====== SUPPLIED MATERIAL ======
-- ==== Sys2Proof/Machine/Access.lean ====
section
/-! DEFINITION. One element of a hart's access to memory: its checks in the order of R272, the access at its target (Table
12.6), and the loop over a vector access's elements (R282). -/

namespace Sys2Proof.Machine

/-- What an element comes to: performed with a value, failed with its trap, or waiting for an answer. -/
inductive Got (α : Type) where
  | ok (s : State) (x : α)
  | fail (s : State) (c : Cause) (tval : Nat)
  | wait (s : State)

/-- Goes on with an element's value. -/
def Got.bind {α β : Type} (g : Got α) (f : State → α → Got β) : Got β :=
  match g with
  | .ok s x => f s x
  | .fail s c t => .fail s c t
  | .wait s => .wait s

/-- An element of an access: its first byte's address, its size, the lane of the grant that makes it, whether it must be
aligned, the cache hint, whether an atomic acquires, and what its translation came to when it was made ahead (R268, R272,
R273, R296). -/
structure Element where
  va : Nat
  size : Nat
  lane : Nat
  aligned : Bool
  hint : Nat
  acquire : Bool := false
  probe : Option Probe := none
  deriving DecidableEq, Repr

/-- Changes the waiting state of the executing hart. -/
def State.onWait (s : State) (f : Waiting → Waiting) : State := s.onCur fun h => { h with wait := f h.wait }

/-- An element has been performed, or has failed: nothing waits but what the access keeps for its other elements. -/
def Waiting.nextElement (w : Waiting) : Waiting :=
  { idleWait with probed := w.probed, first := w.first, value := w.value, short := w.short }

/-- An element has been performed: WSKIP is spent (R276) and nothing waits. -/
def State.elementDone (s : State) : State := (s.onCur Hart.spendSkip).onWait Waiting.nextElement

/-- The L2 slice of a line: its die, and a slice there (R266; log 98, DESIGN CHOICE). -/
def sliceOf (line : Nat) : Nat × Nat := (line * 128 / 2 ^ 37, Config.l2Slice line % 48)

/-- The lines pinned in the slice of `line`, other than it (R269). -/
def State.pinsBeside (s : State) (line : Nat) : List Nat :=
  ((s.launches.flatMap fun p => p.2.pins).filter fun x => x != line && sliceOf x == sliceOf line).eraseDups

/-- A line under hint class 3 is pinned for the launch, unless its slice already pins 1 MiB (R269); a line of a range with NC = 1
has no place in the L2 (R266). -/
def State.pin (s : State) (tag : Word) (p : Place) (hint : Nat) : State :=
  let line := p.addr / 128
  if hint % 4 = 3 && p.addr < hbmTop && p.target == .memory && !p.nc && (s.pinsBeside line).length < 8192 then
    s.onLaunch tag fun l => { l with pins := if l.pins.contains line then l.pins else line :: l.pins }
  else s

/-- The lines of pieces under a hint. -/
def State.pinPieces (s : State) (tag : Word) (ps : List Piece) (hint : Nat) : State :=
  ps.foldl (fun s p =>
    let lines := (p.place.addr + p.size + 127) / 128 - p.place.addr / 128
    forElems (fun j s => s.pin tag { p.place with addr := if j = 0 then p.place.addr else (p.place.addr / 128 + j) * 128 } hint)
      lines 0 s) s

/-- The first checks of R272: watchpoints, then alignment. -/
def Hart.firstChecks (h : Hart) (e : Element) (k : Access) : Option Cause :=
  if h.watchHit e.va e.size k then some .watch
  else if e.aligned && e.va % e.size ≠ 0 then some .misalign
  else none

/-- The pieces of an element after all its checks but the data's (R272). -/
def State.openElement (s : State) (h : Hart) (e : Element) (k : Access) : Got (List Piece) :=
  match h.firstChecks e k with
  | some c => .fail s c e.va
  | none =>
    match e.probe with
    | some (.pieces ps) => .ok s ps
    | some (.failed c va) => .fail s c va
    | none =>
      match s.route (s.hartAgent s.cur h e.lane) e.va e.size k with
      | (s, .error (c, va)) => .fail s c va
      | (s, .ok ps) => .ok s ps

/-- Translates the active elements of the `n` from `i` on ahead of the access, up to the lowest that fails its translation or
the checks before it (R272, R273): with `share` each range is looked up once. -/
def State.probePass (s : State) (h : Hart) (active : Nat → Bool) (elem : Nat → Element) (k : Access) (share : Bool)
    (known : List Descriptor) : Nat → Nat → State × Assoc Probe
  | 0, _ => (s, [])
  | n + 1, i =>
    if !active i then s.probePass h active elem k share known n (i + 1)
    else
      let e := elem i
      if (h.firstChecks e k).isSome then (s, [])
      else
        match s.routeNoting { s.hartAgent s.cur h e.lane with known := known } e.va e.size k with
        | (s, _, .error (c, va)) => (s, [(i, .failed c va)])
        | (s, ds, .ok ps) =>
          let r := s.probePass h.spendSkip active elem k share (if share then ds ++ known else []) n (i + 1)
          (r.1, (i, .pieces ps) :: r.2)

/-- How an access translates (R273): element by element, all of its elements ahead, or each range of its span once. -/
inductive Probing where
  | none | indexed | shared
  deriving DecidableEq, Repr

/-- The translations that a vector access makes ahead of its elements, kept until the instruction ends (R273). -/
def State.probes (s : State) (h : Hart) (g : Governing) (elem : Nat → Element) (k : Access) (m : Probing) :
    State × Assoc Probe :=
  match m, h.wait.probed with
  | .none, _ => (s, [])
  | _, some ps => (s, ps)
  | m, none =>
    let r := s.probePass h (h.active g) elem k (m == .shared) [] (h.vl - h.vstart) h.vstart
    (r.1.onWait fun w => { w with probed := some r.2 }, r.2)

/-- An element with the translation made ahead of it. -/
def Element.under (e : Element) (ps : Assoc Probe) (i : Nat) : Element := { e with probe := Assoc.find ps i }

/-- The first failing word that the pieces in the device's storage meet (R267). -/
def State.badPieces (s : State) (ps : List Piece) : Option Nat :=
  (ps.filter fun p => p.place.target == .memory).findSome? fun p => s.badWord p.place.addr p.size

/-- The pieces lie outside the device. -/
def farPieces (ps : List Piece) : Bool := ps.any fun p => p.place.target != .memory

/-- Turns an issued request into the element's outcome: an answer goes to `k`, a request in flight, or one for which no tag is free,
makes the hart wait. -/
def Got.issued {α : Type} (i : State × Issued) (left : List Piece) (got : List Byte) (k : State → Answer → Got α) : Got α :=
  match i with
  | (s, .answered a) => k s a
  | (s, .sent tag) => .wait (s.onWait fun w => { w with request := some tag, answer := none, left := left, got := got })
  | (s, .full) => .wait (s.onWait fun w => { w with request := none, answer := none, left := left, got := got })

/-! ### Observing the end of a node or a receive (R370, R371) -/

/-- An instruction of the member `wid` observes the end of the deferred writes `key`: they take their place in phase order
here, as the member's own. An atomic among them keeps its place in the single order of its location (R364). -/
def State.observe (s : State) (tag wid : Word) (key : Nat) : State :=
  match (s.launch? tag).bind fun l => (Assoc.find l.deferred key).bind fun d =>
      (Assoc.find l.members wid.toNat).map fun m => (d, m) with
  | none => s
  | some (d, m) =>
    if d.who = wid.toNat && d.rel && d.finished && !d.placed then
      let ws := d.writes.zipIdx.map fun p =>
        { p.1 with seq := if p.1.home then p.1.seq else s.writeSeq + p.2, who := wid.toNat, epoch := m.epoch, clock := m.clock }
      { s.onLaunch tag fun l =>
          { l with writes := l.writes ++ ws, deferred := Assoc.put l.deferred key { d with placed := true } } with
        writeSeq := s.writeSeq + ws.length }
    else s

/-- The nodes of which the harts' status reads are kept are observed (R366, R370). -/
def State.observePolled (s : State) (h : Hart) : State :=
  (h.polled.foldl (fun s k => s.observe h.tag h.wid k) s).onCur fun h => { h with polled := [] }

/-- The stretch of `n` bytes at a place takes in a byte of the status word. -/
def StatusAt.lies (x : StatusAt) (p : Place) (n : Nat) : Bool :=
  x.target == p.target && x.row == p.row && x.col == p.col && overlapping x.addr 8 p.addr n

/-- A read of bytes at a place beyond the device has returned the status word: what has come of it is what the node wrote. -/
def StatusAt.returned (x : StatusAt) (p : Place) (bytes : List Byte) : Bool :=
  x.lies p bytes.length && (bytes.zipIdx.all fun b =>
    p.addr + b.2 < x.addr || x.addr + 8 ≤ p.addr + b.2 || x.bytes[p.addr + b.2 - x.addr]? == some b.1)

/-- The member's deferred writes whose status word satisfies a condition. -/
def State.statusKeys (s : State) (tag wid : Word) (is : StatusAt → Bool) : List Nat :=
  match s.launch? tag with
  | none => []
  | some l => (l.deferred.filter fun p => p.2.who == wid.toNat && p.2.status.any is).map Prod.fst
======
**WHAT IS REQUIRED**
Only one stretch of the data above is needed. Restate it word for word, from the line containing "forElems (fun j" through the line containing "ds, .ok ps) =>", both ends included.

**EXERCISE RESULT**
    forElems (fun j s => s.pin tag { p.place with addr := if j = 0 then p.place.addr else (p.place.addr / 128 + j) * 128 } hint)
      lines 0 s) s

/-- The first checks of R272: watchpoints, then alignment. -/
def Hart.firstChecks (h : Hart) (e : Element) (k : Access) : Option Cause :=
  if h.watchHit e.va e.size k then some .watch
  else if e.aligned && e.va % e.size ≠ 0 then some .misalign
  else none

/-- The pieces of an element after all its checks but the data's (R272). -/
def State.openElement (s : State) (h : Hart) (e : Element) (k : Access) : Got (List Piece) :=
  match h.firstChecks e k with
  | some c => .fail s c e.va
  | none =>
    match e.probe with
    | some (.pieces ps) => .ok s ps
    | some (.failed c va) => .fail s c va
    | none =>
      match s.route (s.hartAgent s.cur h e.lane) e.va e.size k with
      | (s, .error (c, va)) => .fail s c va
      | (s, .ok ps) => .ok s ps

/-- Translates the active elements of the `n` from `i` on ahead of the access, up to the lowest that fails its translation or
the checks before it (R272, R273): with `share` each range is looked up once. -/
def State.probePass (s : State) (h : Hart) (active : Nat → Bool) (elem : Nat → Element) (k : Access) (share : Bool)
    (known : List Descriptor) : Nat → Nat → State × Assoc Probe
  | 0, _ => (s, [])
  | n + 1, i =>
    if !active i then s.probePass h active elem k share known n (i + 1)
    else
      let e := elem i
      if (h.firstChecks e k).isSome then (s, [])
      else
        match s.routeNoting { s.hartAgent s.cur h e.lane with known := known } e.va e.size k with
        | (s, _, .error (c, va)) => (s, [(i, .failed c va)])
        | (s, ds, .ok ps) =>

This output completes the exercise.